▸ Collected data entries:
= Beginning of Section =

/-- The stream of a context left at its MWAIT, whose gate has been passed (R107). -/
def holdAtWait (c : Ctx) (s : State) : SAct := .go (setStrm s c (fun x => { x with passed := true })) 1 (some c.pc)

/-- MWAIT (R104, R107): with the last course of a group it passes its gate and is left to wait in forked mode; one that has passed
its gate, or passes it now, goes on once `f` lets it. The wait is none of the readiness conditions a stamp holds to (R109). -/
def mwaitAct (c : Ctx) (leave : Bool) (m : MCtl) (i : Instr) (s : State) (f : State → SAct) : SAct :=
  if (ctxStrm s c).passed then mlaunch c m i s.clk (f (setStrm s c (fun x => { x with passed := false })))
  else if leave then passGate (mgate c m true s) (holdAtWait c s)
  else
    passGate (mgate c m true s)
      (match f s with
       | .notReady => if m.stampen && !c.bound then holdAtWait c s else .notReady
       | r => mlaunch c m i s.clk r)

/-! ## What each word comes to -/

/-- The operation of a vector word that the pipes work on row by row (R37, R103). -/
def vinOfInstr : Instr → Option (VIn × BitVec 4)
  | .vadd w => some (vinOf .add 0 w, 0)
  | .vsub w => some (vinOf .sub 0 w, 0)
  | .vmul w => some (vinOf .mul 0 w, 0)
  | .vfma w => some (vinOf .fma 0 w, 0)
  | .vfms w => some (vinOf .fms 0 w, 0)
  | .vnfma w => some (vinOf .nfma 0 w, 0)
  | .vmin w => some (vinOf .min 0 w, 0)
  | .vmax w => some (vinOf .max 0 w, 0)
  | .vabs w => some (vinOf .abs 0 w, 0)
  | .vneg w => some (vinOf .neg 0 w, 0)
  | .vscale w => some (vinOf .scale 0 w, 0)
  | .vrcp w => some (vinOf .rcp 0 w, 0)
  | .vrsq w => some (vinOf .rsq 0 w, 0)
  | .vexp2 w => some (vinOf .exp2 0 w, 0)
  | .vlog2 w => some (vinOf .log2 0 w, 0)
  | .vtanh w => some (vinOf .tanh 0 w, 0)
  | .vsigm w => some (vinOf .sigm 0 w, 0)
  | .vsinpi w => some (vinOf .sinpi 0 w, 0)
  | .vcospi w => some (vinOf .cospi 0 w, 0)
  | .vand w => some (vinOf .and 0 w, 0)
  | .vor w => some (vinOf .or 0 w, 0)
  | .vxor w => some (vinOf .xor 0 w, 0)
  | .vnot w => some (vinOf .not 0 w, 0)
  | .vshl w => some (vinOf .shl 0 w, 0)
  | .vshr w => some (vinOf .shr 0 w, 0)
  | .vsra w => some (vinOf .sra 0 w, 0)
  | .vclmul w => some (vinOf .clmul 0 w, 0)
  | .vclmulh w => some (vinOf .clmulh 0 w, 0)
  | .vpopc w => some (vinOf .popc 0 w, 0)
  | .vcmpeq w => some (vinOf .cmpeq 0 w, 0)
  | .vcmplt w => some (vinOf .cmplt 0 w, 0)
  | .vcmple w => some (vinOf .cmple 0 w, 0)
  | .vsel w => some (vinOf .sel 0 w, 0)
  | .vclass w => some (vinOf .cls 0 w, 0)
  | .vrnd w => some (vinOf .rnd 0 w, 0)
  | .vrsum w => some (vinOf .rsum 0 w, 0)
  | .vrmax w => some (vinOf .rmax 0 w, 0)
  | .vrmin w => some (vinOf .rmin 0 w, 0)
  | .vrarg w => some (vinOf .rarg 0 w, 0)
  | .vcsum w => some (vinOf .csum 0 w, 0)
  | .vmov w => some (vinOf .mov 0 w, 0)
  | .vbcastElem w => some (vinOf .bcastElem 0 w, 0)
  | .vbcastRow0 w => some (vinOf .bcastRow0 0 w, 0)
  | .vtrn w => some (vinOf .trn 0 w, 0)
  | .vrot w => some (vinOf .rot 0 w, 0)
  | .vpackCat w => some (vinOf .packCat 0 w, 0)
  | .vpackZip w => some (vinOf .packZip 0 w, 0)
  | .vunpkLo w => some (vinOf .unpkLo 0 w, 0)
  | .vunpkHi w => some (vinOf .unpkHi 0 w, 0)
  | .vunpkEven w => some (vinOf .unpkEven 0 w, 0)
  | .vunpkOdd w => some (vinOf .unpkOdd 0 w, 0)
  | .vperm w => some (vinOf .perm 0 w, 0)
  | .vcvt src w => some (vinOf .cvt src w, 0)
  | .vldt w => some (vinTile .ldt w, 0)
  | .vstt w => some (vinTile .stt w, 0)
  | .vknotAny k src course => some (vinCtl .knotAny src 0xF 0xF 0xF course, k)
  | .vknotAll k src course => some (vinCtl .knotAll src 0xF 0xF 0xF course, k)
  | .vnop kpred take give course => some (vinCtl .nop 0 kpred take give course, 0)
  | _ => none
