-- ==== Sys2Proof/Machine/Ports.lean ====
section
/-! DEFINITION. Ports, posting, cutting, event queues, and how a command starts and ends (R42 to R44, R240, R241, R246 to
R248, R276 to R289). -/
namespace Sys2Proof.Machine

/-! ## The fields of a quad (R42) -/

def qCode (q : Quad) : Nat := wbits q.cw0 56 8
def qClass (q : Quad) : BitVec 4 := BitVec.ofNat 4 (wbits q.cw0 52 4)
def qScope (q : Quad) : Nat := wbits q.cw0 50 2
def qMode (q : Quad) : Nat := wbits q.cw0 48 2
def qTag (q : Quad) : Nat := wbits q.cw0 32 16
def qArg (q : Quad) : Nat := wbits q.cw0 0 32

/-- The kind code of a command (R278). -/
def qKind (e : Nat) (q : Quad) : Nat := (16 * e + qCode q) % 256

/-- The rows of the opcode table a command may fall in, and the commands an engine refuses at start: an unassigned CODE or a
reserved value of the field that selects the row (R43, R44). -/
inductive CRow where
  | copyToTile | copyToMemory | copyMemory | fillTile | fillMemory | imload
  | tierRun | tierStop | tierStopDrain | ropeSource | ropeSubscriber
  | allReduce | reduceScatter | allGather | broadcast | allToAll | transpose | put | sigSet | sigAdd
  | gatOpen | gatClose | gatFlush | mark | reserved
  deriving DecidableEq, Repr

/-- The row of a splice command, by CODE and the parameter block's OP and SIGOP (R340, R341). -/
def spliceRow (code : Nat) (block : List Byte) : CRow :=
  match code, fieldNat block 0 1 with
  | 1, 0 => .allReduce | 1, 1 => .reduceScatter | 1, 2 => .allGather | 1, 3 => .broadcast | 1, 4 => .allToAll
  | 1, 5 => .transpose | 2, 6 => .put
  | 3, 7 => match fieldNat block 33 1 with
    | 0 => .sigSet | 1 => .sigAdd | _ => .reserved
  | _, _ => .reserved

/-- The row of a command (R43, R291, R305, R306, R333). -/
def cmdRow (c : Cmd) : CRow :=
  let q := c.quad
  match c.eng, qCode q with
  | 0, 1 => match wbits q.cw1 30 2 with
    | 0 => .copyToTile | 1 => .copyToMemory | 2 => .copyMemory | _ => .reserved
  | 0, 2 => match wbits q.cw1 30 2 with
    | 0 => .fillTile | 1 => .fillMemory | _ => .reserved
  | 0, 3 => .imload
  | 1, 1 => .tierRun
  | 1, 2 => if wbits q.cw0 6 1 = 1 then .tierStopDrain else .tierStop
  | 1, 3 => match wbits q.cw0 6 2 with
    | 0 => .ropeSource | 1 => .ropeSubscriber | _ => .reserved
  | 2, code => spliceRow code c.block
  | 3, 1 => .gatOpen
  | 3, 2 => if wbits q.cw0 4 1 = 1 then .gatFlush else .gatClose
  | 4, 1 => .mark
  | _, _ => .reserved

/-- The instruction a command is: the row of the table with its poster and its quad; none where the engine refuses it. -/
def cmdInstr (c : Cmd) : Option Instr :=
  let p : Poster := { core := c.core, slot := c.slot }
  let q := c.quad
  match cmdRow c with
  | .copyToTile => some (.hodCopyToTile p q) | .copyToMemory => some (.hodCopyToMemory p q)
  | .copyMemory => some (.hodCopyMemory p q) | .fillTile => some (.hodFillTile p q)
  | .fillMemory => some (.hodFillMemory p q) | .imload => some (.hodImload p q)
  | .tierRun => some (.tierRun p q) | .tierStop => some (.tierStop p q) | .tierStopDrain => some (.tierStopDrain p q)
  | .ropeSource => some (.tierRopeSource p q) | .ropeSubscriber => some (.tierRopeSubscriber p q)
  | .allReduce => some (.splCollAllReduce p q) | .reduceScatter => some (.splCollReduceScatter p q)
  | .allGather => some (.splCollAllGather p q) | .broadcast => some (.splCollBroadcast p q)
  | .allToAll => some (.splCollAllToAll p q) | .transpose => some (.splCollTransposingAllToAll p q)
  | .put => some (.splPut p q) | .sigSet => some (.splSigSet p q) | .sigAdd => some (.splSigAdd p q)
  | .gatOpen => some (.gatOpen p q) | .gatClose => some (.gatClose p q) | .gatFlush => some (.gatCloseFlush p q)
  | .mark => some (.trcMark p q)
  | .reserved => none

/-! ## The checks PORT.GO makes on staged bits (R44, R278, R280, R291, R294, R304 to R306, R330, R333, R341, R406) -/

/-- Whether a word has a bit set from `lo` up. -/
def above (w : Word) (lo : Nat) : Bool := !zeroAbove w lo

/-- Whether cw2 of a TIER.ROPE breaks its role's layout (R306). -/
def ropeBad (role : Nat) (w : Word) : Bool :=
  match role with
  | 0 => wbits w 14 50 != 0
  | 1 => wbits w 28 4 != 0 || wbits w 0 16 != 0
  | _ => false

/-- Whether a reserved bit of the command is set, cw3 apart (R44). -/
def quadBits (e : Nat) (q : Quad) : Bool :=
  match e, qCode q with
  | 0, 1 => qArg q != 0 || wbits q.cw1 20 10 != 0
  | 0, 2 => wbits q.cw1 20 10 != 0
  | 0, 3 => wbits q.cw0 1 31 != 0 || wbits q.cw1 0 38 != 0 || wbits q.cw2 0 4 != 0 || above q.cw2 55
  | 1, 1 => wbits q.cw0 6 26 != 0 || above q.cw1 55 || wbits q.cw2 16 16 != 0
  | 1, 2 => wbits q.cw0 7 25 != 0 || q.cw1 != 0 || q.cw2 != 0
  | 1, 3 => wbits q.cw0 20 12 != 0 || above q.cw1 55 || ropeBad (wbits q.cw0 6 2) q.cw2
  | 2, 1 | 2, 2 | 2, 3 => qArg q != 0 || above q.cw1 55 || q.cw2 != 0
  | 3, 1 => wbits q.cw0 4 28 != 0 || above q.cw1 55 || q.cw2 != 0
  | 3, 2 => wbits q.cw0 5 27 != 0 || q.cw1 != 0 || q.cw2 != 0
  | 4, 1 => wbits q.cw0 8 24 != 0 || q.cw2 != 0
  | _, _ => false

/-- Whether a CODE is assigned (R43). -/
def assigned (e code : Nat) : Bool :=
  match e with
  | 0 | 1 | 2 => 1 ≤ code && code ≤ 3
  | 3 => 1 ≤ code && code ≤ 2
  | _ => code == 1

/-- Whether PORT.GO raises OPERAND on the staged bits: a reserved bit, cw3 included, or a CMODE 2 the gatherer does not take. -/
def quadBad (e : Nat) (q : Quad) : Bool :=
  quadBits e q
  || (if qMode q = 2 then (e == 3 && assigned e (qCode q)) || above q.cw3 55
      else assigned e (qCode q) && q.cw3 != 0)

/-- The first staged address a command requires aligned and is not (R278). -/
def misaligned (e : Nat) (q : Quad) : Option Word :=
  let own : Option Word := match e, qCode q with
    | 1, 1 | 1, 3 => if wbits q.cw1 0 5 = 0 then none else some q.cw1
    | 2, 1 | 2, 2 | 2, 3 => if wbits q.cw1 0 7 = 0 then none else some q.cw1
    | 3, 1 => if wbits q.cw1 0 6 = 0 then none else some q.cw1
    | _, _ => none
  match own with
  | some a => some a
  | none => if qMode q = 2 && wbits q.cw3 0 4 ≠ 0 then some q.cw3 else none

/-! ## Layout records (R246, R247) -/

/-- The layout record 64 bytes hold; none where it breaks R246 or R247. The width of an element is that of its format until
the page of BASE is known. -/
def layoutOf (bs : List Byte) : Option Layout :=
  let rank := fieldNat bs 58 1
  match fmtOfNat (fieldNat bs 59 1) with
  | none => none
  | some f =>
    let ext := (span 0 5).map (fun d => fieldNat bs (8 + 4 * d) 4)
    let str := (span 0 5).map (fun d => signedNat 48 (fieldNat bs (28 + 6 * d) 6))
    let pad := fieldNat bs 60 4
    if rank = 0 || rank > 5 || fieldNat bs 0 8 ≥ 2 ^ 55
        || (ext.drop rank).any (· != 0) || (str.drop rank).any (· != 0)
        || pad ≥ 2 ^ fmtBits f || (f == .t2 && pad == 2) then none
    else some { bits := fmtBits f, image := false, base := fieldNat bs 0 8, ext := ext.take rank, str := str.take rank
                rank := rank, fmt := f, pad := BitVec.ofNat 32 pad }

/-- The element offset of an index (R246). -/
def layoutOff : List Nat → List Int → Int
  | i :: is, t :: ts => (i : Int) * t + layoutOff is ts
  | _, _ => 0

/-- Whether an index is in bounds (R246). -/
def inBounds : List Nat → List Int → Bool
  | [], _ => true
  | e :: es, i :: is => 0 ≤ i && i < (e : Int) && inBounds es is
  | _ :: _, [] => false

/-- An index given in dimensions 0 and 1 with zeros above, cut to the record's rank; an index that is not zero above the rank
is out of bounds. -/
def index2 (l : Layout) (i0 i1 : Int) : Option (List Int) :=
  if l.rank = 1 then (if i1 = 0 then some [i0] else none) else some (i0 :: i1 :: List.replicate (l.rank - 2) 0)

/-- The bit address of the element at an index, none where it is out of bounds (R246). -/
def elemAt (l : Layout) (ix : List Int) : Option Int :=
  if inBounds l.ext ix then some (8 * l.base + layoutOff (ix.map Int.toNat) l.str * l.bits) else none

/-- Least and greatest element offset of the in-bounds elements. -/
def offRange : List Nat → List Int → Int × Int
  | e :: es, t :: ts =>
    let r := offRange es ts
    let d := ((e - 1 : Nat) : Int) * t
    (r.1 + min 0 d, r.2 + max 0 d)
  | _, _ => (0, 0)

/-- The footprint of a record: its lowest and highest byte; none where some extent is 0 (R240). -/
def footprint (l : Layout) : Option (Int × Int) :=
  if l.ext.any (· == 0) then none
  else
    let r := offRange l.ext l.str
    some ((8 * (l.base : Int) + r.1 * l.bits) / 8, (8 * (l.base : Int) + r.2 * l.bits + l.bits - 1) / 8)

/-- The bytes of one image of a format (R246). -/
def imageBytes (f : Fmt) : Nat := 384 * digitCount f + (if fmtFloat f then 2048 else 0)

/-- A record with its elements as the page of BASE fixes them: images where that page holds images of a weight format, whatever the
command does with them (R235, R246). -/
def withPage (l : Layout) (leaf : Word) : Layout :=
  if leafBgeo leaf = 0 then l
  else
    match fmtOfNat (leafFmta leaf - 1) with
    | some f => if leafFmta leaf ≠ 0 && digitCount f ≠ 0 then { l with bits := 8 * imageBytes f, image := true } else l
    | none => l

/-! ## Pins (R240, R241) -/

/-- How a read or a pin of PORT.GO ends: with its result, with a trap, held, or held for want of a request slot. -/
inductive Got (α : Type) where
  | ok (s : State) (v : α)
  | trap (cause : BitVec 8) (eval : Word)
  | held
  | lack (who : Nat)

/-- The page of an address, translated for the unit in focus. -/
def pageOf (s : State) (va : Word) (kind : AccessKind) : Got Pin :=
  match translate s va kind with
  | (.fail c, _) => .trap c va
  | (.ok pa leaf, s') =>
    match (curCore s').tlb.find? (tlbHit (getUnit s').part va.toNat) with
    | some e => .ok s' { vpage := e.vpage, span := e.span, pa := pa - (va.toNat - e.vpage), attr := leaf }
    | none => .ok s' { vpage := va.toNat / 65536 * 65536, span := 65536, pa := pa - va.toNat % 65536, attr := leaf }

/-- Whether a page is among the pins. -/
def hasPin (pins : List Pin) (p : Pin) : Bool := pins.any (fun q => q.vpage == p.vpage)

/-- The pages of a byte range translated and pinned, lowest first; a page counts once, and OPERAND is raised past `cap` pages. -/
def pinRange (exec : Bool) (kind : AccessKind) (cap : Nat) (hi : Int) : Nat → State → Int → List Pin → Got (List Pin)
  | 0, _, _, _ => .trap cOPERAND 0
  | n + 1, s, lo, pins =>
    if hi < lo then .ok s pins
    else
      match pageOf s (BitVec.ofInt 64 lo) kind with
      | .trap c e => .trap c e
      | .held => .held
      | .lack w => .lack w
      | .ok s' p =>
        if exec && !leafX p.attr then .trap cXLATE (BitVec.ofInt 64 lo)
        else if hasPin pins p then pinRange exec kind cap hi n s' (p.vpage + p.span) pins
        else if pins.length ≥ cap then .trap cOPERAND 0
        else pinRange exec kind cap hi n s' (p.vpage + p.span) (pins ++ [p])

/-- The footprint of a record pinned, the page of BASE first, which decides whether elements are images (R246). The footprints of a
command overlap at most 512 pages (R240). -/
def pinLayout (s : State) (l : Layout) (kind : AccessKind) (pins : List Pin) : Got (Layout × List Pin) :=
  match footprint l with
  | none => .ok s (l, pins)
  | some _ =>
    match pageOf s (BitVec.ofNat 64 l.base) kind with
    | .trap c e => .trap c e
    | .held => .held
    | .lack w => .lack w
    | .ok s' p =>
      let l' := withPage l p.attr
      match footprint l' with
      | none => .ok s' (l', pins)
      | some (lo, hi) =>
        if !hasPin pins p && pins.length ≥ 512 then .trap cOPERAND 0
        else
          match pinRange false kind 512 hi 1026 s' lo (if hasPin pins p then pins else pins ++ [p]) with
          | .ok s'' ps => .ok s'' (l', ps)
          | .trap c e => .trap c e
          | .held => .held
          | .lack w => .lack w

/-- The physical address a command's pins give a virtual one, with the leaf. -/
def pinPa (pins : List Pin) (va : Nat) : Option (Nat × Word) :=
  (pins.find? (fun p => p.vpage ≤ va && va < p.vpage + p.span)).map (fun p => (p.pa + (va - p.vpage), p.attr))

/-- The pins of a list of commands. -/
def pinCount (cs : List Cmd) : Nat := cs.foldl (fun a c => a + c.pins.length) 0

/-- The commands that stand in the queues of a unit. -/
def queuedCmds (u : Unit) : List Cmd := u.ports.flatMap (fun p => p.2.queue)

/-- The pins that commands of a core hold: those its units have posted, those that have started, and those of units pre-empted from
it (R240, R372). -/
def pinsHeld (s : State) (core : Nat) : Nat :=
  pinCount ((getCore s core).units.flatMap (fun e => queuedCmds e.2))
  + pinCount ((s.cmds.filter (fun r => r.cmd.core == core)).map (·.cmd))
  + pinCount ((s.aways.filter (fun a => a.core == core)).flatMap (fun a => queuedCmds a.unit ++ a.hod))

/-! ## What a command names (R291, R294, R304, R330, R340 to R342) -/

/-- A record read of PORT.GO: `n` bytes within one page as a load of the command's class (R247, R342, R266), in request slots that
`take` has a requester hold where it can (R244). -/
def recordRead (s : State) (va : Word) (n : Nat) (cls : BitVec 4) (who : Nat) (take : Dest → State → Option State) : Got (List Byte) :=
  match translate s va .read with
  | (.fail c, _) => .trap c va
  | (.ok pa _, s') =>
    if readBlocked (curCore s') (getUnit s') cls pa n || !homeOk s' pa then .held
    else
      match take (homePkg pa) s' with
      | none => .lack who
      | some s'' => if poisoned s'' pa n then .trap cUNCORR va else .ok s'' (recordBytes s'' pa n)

= End of Section =

▸ Prompt:
Transcribe, exactly and without additions, the lines of the records above, beginning with the line that contains "def mwaitAct (c" and ending with the line that contains "(vinOf .add 0 w, 0)", both included.

▸ Response:
def mwaitAct (c : Ctx) (leave : Bool) (m : MCtl) (i : Instr) (s : State) (f : State → SAct) : SAct :=
  if (ctxStrm s c).passed then mlaunch c m i s.clk (f (setStrm s c (fun x => { x with passed := false })))
  else if leave then passGate (mgate c m true s) (holdAtWait c s)
  else
    passGate (mgate c m true s)
      (match f s with
       | .notReady => if m.stampen && !c.bound then holdAtWait c s else .notReady
       | r => mlaunch c m i s.clk r)

/-! ## What each word comes to -/

/-- The operation of a vector word that the pipes work on row by row (R37, R103). -/
def vinOfInstr : Instr → Option (VIn × BitVec 4)
  | .vadd w => some (vinOf .add 0 w, 0)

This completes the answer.